START ENTRIES SUPPLIED
-- ==== Sys2Proof/Machine/Regs.lean ====
section
/-! DEFINITION. The register space: its pages (Table 18.11), every register and named field of the
register tables of the spec, its access masks (R14) and its reset value. -/
namespace Sys2Proof.Machine

/-- A register page of Table 18.11; the arguments are the numbers of Table 0.5 (R526). -/
inductive Page where
  | glb | hst | lchHost | lchMgt | mgt | time | ptp | trg | sec | cc | fp | upd | flip | fr | wd | rst
  | part | ctx | line | ep | ari | stp | ct | ck | rc | dg | ft | sig | pwr
  | core (d c p : Nat) | eng (d c p e : Nat) | cluster (d c : Nat) | dn (d : Nat) | br (d : Nat)
  | mc (k : Nat) | nmu (k : Nat) | scr (k : Nat) | mat (k : Nat)
  | lnk (p : Nat) | lan (p : Nat) | trm (p : Nat) | cry (p : Nat) | rt | bnd
  | las (e x : Nat) | mon (e : Nat) | rng (e : Nat) | kal (e : Nat) | fab
  deriving DecidableEq, Repr

/-- The BAR0 offset at which a page begins (Table 18.11). -/
def Page.base : Page → Nat
  | .glb => 0x00000000 | .hst => 0x00010000 | .lchHost => 0x00011000 | .lchMgt => 0x00021000
  | .mgt => 0x00020000 | .time => 0x00030000 | .ptp => 0x00031000 | .trg => 0x00032000
  | .sec => 0x00040000 | .cc => 0x00050000 | .fp => 0x00051000 | .upd => 0x00052000
  | .flip => 0x00060000 | .fr => 0x00070000 | .wd => 0x00071000 | .rst => 0x00072000
  | .part => 0x00080000 | .ctx => 0x00081000 | .line => 0x00082000 | .ep => 0x00083000
  | .ari => 0x0008E000 | .stp => 0x0008F000
  | .ct => 0x00090000 | .ck => 0x00091000 | .rc => 0x00092000
  | .dg => 0x000A0000 | .ft => 0x000A1000 | .sig => 0x000A2000 | .pwr => 0x000B0000
  | .core d c p => 0x01000000 + d * 0x800000 + c * 0x100000 + p * 0x10000
  | .eng d c p e => 0x01000000 + d * 0x800000 + c * 0x100000 + p * 0x10000 + (e + 1) * 0x1000
  | .cluster d c => 0x010F0000 + d * 0x800000 + c * 0x100000
  | .dn d => 0x01700000 + d * 0x800000
  | .br d => 0x01701000 + d * 0x800000
  | .mc k => 0x02000000 + k * 0x100000
  | .nmu k => 0x02001000 + k * 0x100000
  | .scr k => 0x02002000 + k * 0x100000
  | .mat k => 0x02003000 + k * 0x100000
  | .lnk p => 0x03000000 + p * 0x10000
  | .lan p => 0x03001000 + p * 0x10000
  | .trm p => 0x03002000 + p * 0x10000
  | .cry p => 0x03003000 + p * 0x10000
  | .rt => 0x03200000 | .bnd => 0x03201000
  | .las e x => 0x03800000 + e * 0x10000 + x * 0x1000
  | .rng e => 0x03802000 + e * 0x10000
  | .mon e => 0x03803000 + e * 0x10000
  | .kal e => 0x03804000 + e * 0x10000
  | .fab => 0x038F0000

/-- The kind of a page: which table of the spec gives its registers. -/
def Page.kind : Page → Nat
  | .glb => 0 | .hst => 1 | .lchHost => 2 | .lchMgt => 3 | .mgt => 4 | .time => 5
  | .ptp => 6 | .trg => 7 | .sec => 8 | .cc => 9 | .fp => 10 | .upd => 11
  | .flip => 12 | .fr => 13 | .wd => 14 | .rst => 15 | .part => 16 | .ctx => 17
  | .line => 18 | .ep => 19 | .ari => 20 | .stp => 21 | .ct => 22 | .ck => 23
  | .rc => 24 | .dg => 25 | .ft => 26 | .sig => 27 | .pwr => 28 | .core _ _ _ => 29
  | .eng _ _ _ _ => 30 | .cluster _ _ => 31 | .dn _ => 32 | .br _ => 33 | .mc _ => 34 | .nmu _ => 35
  | .scr _ => 36 | .mat _ => 37 | .lnk _ => 38 | .lan _ => 39 | .trm _ => 40 | .cry _ => 41
  | .rt => 42 | .bnd => 43 | .las _ _ => 44 | .mon _ => 45 | .rng _ => 46 | .kal _ => 47
  | .fab => 48

/-- The single pages, in address order. -/
def Page.singles : List Page :=
  [.glb, .hst, .lchHost, .lchMgt, .mgt, .time, .ptp, .trg, .sec, .cc, .fp, .upd, .flip, .fr, .wd, .rst,
   .part, .ctx, .line, .ep, .ari, .stp, .ct, .ck, .rc, .dg, .ft, .sig, .pwr, .rt, .bnd, .fab]

/-- The page that begins at BAR0 offset `b` (a multiple of 4 KiB), if one does (Table 18.11, R526). -/
def Page.ofBase (b : Nat) : Option Page :=
  if b < 0x01000000 then Page.singles.find? (fun p => p.base == b)
  else if b < 0x02000000 then
    let d := b / 0x800000 % 2
    let c := b / 0x100000 % 8
    let p := b / 0x10000 % 16
    let e := b / 0x1000 % 16
    if c = 7 then
      if p = 0 && e = 0 then some (.dn d) else if p = 0 && e = 1 then some (.br d) else none
    else if 4 ≤ c then none
    else if p = 15 then (if e = 0 then some (.cluster d c) else none)
    else if 9 ≤ p then none
    else if e = 0 then some (.core d c p)
    else if e ≤ 4 then some (.eng d c p (e - 1)) else none
  else if b < 0x03000000 then
    let k := b / 0x100000 % 16
    let u := b / 0x1000 % 256
    if 12 ≤ k then none
    else if u = 0 then some (.mc k) else if u = 1 then some (.nmu k)
    else if u = 2 then some (.scr k) else if u = 3 then some (.mat k) else none
  else if b < 0x03200000 then
    let p := b / 0x10000 % 32
    let u := b / 0x1000 % 16
    if u = 0 then some (.lnk p) else if u = 1 then some (.lan p)
    else if u = 2 then some (.trm p) else if u = 3 then some (.cry p) else none
  else if b < 0x03800000 then
    if b = 0x03200000 then some .rt else if b = 0x03201000 then some .bnd else none
  else if b < 0x03830000 then
    let e := b / 0x10000 % 16
    let u := b / 0x1000 % 16
    if u = 0 then some (.las e 0) else if u = 1 then some (.las e 1)
    else if u = 2 then some (.rng e) else if u = 3 then some (.mon e)
    else if u = 4 then some (.kal e) else none
  else if b = 0x038F0000 then some .fab else none

/-- PAGE_ID[31:16], the block type of Table 18.11. -/
def Page.blockType : Page → Nat
  | .glb => 0x01 | .hst => 0x02 | .lchHost => 0x03 | .lchMgt => 0x03 | .mgt => 0x04
  | .time => 0x05 | .ptp => 0x06 | .trg => 0x07 | .sec => 0x08 | .cc => 0x09 | .fp => 0x0A
  | .upd => 0x0B | .flip => 0x0C | .fr => 0x0D | .wd => 0x0E | .rst => 0x0F
  | .part => 0x10 | .ctx => 0x11 | .line => 0x12 | .ep => 0x13 | .ari => 0x14 | .stp => 0x15
  | .ct => 0x16 | .ck => 0x17 | .rc => 0x18 | .dg => 0x19 | .ft => 0x1A | .sig => 0x1B
  | .pwr => 0x1C | .core _ _ _ => 0x20 | .eng _ _ _ _ => 0x21 | .cluster _ _ => 0x22
  | .dn _ => 0x23 | .br _ => 0x24 | .mc _ => 0x30 | .nmu _ => 0x31 | .scr _ => 0x32 | .mat _ => 0x33
  | .lnk _ => 0x40 | .lan _ => 0x41 | .trm _ => 0x42 | .cry _ => 0x43 | .rt => 0x44 | .bnd => 0x45
  | .las _ _ => 0x50 | .rng _ => 0x51 | .mon _ => 0x52 | .kal _ => 0x53 | .fab => 0x54

/-- PAGE_ID[15:0], the instance (R526): bits [8:0] of the UPATH layout for a compute page, the stack,
the port, 2e + laser, e, or 0. -/
def Page.instance_ : Page → Nat
  | .core d c p => d * 256 + c * 64 + p * 4
  | .eng d c p e => d * 256 + c * 64 + p * 4 + e
  | .cluster d c => d * 256 + c * 64
  | .dn d => d * 256 | .br d => d * 256
  | .mc k => k | .nmu k => k | .scr k => k | .mat k => k
  | .lnk p => p | .lan p => p | .trm p => p | .cry p => p
  | .las e x => 2 * e + x | .rng e => e | .mon e => e | .kal e => e
  | _ => 0

/-- A field of a register: the register's offset in its page and the bits [hi:lo]. A whole register is the
field [31:0]. -/
structure Fld where
  off : Nat
  hi : Nat := 31
  lo : Nat := 0
  deriving DecidableEq, Repr

/-- Another range of bits of the same register. -/
def Fld.sub (f : Fld) (hi lo : Nat) : Fld := ⟨f.off, hi, lo⟩

/-- The number of values a field holds. -/
def Fld.card (f : Fld) : Nat := 2 ^ (f.hi + 1 - f.lo)

/-- The access of the bits of a register, or of an array of `count` registers at distance `stride`
(R14, Table 0.8): masks of the RW or RWS, W1C, W1S, RWE and WO bits, and the reset value. -/
structure RegDef where
  off : Nat
  stride : Nat := 4
  count : Nat := 1
  rw : Nat := 0
  w1c : Nat := 0
  w1s : Nat := 0
  rwe : Nat := 0
  wo : Nat := 0
  reset : Nat := 0
  deriving DecidableEq, Repr

namespace Cl
/-! Table 1.3, 5.8, 5.9. -/
def BIND_MAP : Fld := ⟨0x100, 31, 0⟩
def BIND_NEXT : Fld := ⟨0x104, 31, 0⟩
def BIND_CTRL : Fld := ⟨0x108, 31, 0⟩
def BIND_CTRL_ARM : Fld := ⟨0x108, 0, 0⟩
def BIND_CTRL_PENDING : Fld := ⟨0x108, 1, 1⟩
def BIND_CTRL_TEST_OUT : Fld := ⟨0x108, 2, 2⟩
def CORE_STATE : Fld := ⟨0x10c, 31, 0⟩
def BIND_SEQ : Fld := ⟨0x110, 31, 0⟩
def BIND_TICK_LO : Fld := ⟨0x114, 31, 0⟩
def BIND_TICK_HI : Fld := ⟨0x118, 31, 0⟩
def STATUS : Fld := ⟨0x14, 31, 0⟩
def STATUS_CL_DEGRADED : Fld := ⟨0x14, 0, 0⟩
def STATUS_CL_SAT : Fld := ⟨0x14, 1, 1⟩
def XP_SEL : Fld := ⟨0x120, 31, 0⟩
def XP_OCC : Fld := ⟨0x124, 31, 0⟩
def XP_BUSY_TOT : Fld := ⟨0x128, 31, 0⟩
def XP_STALL_LAST : Fld := ⟨0x12c, 31, 0⟩
def XP_STALL_TOT : Fld := ⟨0x130, 31, 0⟩
def XP_SAT_MAP : Fld := ⟨0x134, 31, 0⟩
def COLL_STATUS : Fld := ⟨0x138, 31, 0⟩
def CTR_CLR : Fld := ⟨0x13c, 31, 0⟩
end Cl

namespace Lch
/-! Table 1.10. -/
def LCH_CTRL : Fld := ⟨0x100, 31, 0⟩
def LCH_CTRL_SCAN_EN : Fld := ⟨0x100, 0, 0⟩
def LCH_CTRL_IRQ_EN : Fld := ⟨0x100, 1, 1⟩
def LCH_STATUS : Fld := ⟨0x104, 31, 0⟩
def CPL_PROD : Fld := ⟨0x108, 31, 0⟩
def CPL_CONS : Fld := ⟨0x10c, 31, 0⟩
def CPL_HELD : Fld := ⟨0x110, 31, 0⟩
def LCH_REJECT_CNT : Fld := ⟨0x114, 31, 0⟩
def LCH_LATE_CNT : Fld := ⟨0x118, 31, 0⟩
end Lch

namespace Stp
/-! Table 1.12. -/
def STEP_SEL : Fld := ⟨0x100, 31, 0⟩
def STEP_COUNT_LO : Fld := ⟨0x108, 31, 0⟩
def STEP_COUNT_HI : Fld := ⟨0x10c, 31, 0⟩
def STEP_TICK_LO : Fld := ⟨0x110, 31, 0⟩
def STEP_TICK_HI : Fld := ⟨0x114, 31, 0⟩
def STEP_ACTIONS : Fld := ⟨0x118, 31, 0⟩
def STEP_DUR : Fld := ⟨0x11c, 31, 0⟩
end Stp

namespace Ari
/-! Table 3.4. -/
def ARI_SEL : Fld := ⟨0x100, 31, 0⟩
def SEED_0 : Fld := ⟨0x110, 31, 0⟩
def SEED_1 : Fld := ⟨0x114, 31, 0⟩
def SEED_2 : Fld := ⟨0x118, 31, 0⟩
def SEED_3 : Fld := ⟨0x11c, 31, 0⟩
def EXACT_TRUNC_CNT : Fld := ⟨0x120, 31, 0⟩
def FOLD_WAIT_CNT : Fld := ⟨0x124, 31, 0⟩
end Ari

namespace Cor
/-! Table 5.6. -/
def CORE_STATUS : Fld := ⟨0x100, 31, 0⟩
def CORE_STATUS_INFLIGHT : Fld := ⟨0x100, 4, 0⟩
def CORE_STATUS_RUNNING : Fld := ⟨0x100, 5, 5⟩
def CORE_STATUS_BLOCKED : Fld := ⟨0x100, 6, 6⟩
def CORE_STATUS_CHAIN : Fld := ⟨0x100, 7, 7⟩
def CORE_STATUS_LCORE : Fld := ⟨0x100, 10, 8⟩
def CORE_STATUS_BOUND : Fld := ⟨0x100, 11, 11⟩
def CORE_CTX : Fld := ⟨0x104, 31, 0⟩
def CORE_PART : Fld := ⟨0x108, 31, 0⟩
def ISSUE_LAST : Fld := ⟨0x10c, 31, 0⟩
def DESC_LO : Fld := ⟨0x110, 31, 0⟩
def DESC_HI : Fld := ⟨0x114, 31, 0⟩
def ISSUE_TOT : Fld := ⟨0x118, 31, 0⟩
def CVT_INVALID : Fld := ⟨0x11c, 31, 0⟩
def CVT_SAT : Fld := ⟨0x120, 31, 0⟩
def ACC_TRUNC : Fld := ⟨0x124, 31, 0⟩
def STALL_SLOT : Fld := ⟨0x128, 31, 0⟩
def STALL_UNIT : Fld := ⟨0x12c, 31, 0⟩
def STALL_HAZARD : Fld := ⟨0x130, 31, 0⟩
def STALL_BLOCK : Fld := ⟨0x134, 31, 0⟩
def STALL_TOT : Fld := ⟨0x138, 31, 0⟩
def PORT_SEL : Fld := ⟨0x140, 31, 0⟩
def PORT_OCC : Fld := ⟨0x144, 31, 0⟩
def PORT_BUSY_TOT : Fld := ⟨0x148, 31, 0⟩
def PORT_STALL_LAST : Fld := ⟨0x14c, 31, 0⟩
def PORT_STALL_TOT : Fld := ⟨0x150, 31, 0⟩
def CORE_SAT_MAP : Fld := ⟨0x154, 31, 0⟩
def CTR_CLR : Fld := ⟨0x160, 31, 0⟩
end Cor

namespace Eng
/-! Table 5.7. -/
def ENG_STATUS : Fld := ⟨0x100, 31, 0⟩
def ENG_STATUS_STATE : Fld := ⟨0x100, 1, 0⟩
def ENG_STATUS_BYPASS : Fld := ⟨0x100, 2, 2⟩
def ENG_CTX : Fld := ⟨0x104, 31, 0⟩
def ENG_DESC_LO : Fld := ⟨0x108, 31, 0⟩
def ENG_DESC_HI : Fld := ⟨0x10c, 31, 0⟩
def ENG_TILES : Fld := ⟨0x110, 31, 0⟩
def ENG_OCC : Fld := ⟨0x114, 31, 0⟩
def ENG_BUSY_TOT : Fld := ⟨0x118, 31, 0⟩
def ENG_STALL_LAST : Fld := ⟨0x11c, 31, 0⟩
def ENG_STALL_TOT : Fld := ⟨0x120, 31, 0⟩
end Eng

namespace Dn
/-! Table 5.10. -/
def DN_SEL : Fld := ⟨0x100, 31, 0⟩
def DN_OCC : Fld := ⟨0x104, 31, 0⟩
def DN_BUSY_TOT : Fld := ⟨0x108, 31, 0⟩
def DN_STALL_LAST : Fld := ⟨0x10c, 31, 0⟩
def DN_STALL_TOT : Fld := ⟨0x110, 31, 0⟩
def DN_SAT_MAP0 : Fld := ⟨0x114, 31, 0⟩
def DN_SAT_MAP1 : Fld := ⟨0x118, 31, 0⟩
def CTR_CLR : Fld := ⟨0x11c, 31, 0⟩
end Dn

namespace Br
/-! Table 5.11. -/
def BR_SEL : Fld := ⟨0x100, 31, 0⟩
def BR_OCC : Fld := ⟨0x104, 31, 0⟩
def BR_BUSY_TOT : Fld := ⟨0x108, 31, 0⟩
def BR_STALL_LAST : Fld := ⟨0x10c, 31, 0⟩
def BR_STALL_TOT : Fld := ⟨0x110, 31, 0⟩
def CTR_CLR : Fld := ⟨0x114, 31, 0⟩
end Br

namespace Mc
/-! Table 6.5. -/
def MC_STATUS : Fld := ⟨0x100, 31, 0⟩
def MC_STATUS_READY : Fld := ⟨0x100, 0, 0⟩
def MC_STATUS_MAPOUT_STATE : Fld := ⟨0x100, 2, 1⟩
def MC_STATUS_MAPOUT_CH : Fld := ⟨0x100, 7, 3⟩
def MC_STATUS_CAP_GIB : Fld := ⟨0x100, 14, 8⟩
def LAYOUT : Fld := ⟨0x104, 31, 0⟩
def LAYOUT_IL : Fld := ⟨0x104, 6, 0⟩
def MAPOUT_CTRL : Fld := ⟨0x108, 31, 0⟩
def MAPOUT_CTRL_CH : Fld := ⟨0x108, 4, 0⟩
def MAPOUT_CTRL_GO : Fld := ⟨0x108, 8, 8⟩
def MAPOUT_WMARK : Fld := ⟨0x10c, 31, 0⟩
def CE_THRESH : Fld := ⟨0x110, 31, 0⟩
def CH_SEL : Fld := ⟨0x114, 31, 0⟩
def CH_CE_CNT : Fld := ⟨0x118, 31, 0⟩
def CH_DUE_CNT : Fld := ⟨0x11c, 31, 0⟩
def CH_CE_PERIOD : Fld := ⟨0x120, 31, 0⟩
def OUT_TRANSIENT_CNT : Fld := ⟨0x124, 31, 0⟩
def OUT_RECOMP_CNT : Fld := ⟨0x128, 31, 0⟩
def OUT_BUSERR_CNT : Fld := ⟨0x12c, 31, 0⟩
def UNWRITTEN_CNT : Fld := ⟨0x130, 31, 0⟩
def LAST_ERR_ADDR_LO : Fld := ⟨0x134, 31, 0⟩
def LAST_ERR_ADDR_HI : Fld := ⟨0x138, 31, 0⟩
def LAST_ERR_INFO : Fld := ⟨0x13c, 31, 0⟩
def RCR_CTRL (n : Nat) : Fld := ⟨0x140 + 32 * n, 31, 0⟩
def RCR_CTRL_EN (n : Nat) : Fld := ⟨0x140 + 32 * n, 0, 0⟩
def RCR_CTX (n : Nat) : Fld := ⟨0x144 + 32 * n, 31, 0⟩
def RCR_BASE (n : Nat) : Fld := ⟨0x148 + 32 * n, 31, 0⟩
def RCR_SIZE (n : Nat) : Fld := ⟨0x14c + 32 * n, 31, 0⟩
def RCR_PROD_LO (n : Nat) : Fld := ⟨0x150 + 32 * n, 31, 0⟩
def RCR_PROD_HI (n : Nat) : Fld := ⟨0x154 + 32 * n, 31, 0⟩
def RCR_RUNS (n : Nat) : Fld := ⟨0x158 + 32 * n, 31, 0⟩
def CTR_CLR : Fld := ⟨0x240, 31, 0⟩
end Mc

namespace Scr
/-! Table 6.6. -/
def SCRUB_CTRL : Fld := ⟨0x100, 31, 0⟩
def SCRUB_CTRL_EN : Fld := ⟨0x100, 0, 0⟩
def SCRUB_CTRL_NOW : Fld := ⟨0x100, 1, 1⟩
def SCRUB_CTRL_PERIOD : Fld := ⟨0x100, 15, 8⟩
def SCRUB_STATUS : Fld := ⟨0x104, 31, 0⟩
def SCRUB_POS : Fld := ⟨0x108, 31, 0⟩
def SCRUB_PASSES : Fld := ⟨0x10c, 31, 0⟩
def SCRUB_CE_LAST : Fld := ⟨0x110, 31, 0⟩
def SCRUB_DUE_LAST : Fld := ⟨0x114, 31, 0⟩
def SCRUB_DUE_ADDR_LO : Fld := ⟨0x118, 31, 0⟩
def SCRUB_DUE_ADDR_HI : Fld := ⟨0x11c, 31, 0⟩
def SCRUB_END_LO : Fld := ⟨0x120, 31, 0⟩
def SCRUB_END_HI : Fld := ⟨0x124, 31, 0⟩
end Scr

namespace Nmu
/-! Table 7.9. -/
def NMU_STATUS : Fld := ⟨0x100, 31, 0⟩
def NMU_STATUS_QUEUED : Fld := ⟨0x100, 6, 0⟩
def NMU_STATUS_RUNNING : Fld := ⟨0x100, 9, 7⟩
def NMU_STATUS_RECOMP_BUSY : Fld := ⟨0x100, 10, 10⟩
def NMU_STATUS_PAGE_QUEUED : Fld := ⟨0x100, 14, 11⟩
def CMD_ADDR_LO : Fld := ⟨0x104, 31, 0⟩
def CMD_ADDR_HI : Fld := ⟨0x108, 31, 0⟩
def CMD_SIG_LO : Fld := ⟨0x10c, 31, 0⟩
def CMD_SIG_HI : Fld := ⟨0x110, 31, 0⟩
def CMD_POST : Fld := ⟨0x114, 31, 0⟩
def CMD_CNT : Fld := ⟨0x118, 31, 0⟩
def CMD_REJ_CNT : Fld := ⟨0x11c, 31, 0⟩
def CMD_ERR_CNT : Fld := ⟨0x120, 31, 0⟩
def RD_MIB_TOT : Fld := ⟨0x124, 31, 0⟩
def WR_MIB_TOT : Fld := ⟨0x128, 31, 0⟩
def LAST_REJ : Fld := ⟨0x12c, 31, 0⟩
def LAST_CMD_LO : Fld := ⟨0x130, 31, 0⟩
def LAST_CMD_HI : Fld := ⟨0x134, 31, 0⟩
def DIG_SEL : Fld := ⟨0x140, 31, 0⟩
def DIG_KEY_0 : Fld := ⟨0x144, 31, 0⟩
def DIG_KEY_1 : Fld := ⟨0x148, 31, 0⟩
def DIG_KEY_2 : Fld := ⟨0x14c, 31, 0⟩
def DIG_KEY_3 : Fld := ⟨0x150, 31, 0⟩
def CTR_CLR : Fld := ⟨0x160, 31, 0⟩
end Nmu

namespace Mat
/-! Table 7.10. -/
def MAT_STATUS : Fld := ⟨0x100, 31, 0⟩
def SNAP_ID : Fld := ⟨0x104, 31, 0⟩
def SIDE_BASE : Fld := ⟨0x108, 31, 0⟩
def SIDE_UNITS : Fld := ⟨0x10c, 31, 0⟩
def UNITS_ARMED : Fld := ⟨0x110, 31, 0⟩
def UNITS_LEFT : Fld := ⟨0x114, 31, 0⟩
def SLOTS_USED : Fld := ⟨0x118, 31, 0⟩
def SAVE_CNT : Fld := ⟨0x11c, 31, 0⟩
def HOLD_MAX_NS : Fld := ⟨0x120, 31, 0⟩
def FULL_WAIT_CNT : Fld := ⟨0x124, 31, 0⟩
def ABORT_CNT : Fld := ⟨0x128, 31, 0⟩
def ARM_TICK_LO : Fld := ⟨0x12c, 31, 0⟩
def ARM_TICK_HI : Fld := ⟨0x130, 31, 0⟩
def END_TICK_LO : Fld := ⟨0x134, 31, 0⟩
def END_TICK_HI : Fld := ⟨0x138, 31, 0⟩
def CTR_CLR : Fld := ⟨0x13c, 31, 0⟩
end Mat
END ENTRIES SUPPLIED
BRIEF: From the line holding "0x01701000 + d * 0x800000" to the line holding "0x03200000 | .bnd => 0x03201000", inclusive, restate each line above exactly as written.

ANSWER TO THE PROBLEM:
  | .br d => 0x01701000 + d * 0x800000
  | .mc k => 0x02000000 + k * 0x100000
  | .nmu k => 0x02001000 + k * 0x100000
  | .scr k => 0x02002000 + k * 0x100000
  | .mat k => 0x02003000 + k * 0x100000
  | .lnk p => 0x03000000 + p * 0x10000
  | .lan p => 0x03001000 + p * 0x10000
  | .trm p => 0x03002000 + p * 0x10000
  | .cry p => 0x03003000 + p * 0x10000
  | .rt => 0x03200000 | .bnd => 0x03201000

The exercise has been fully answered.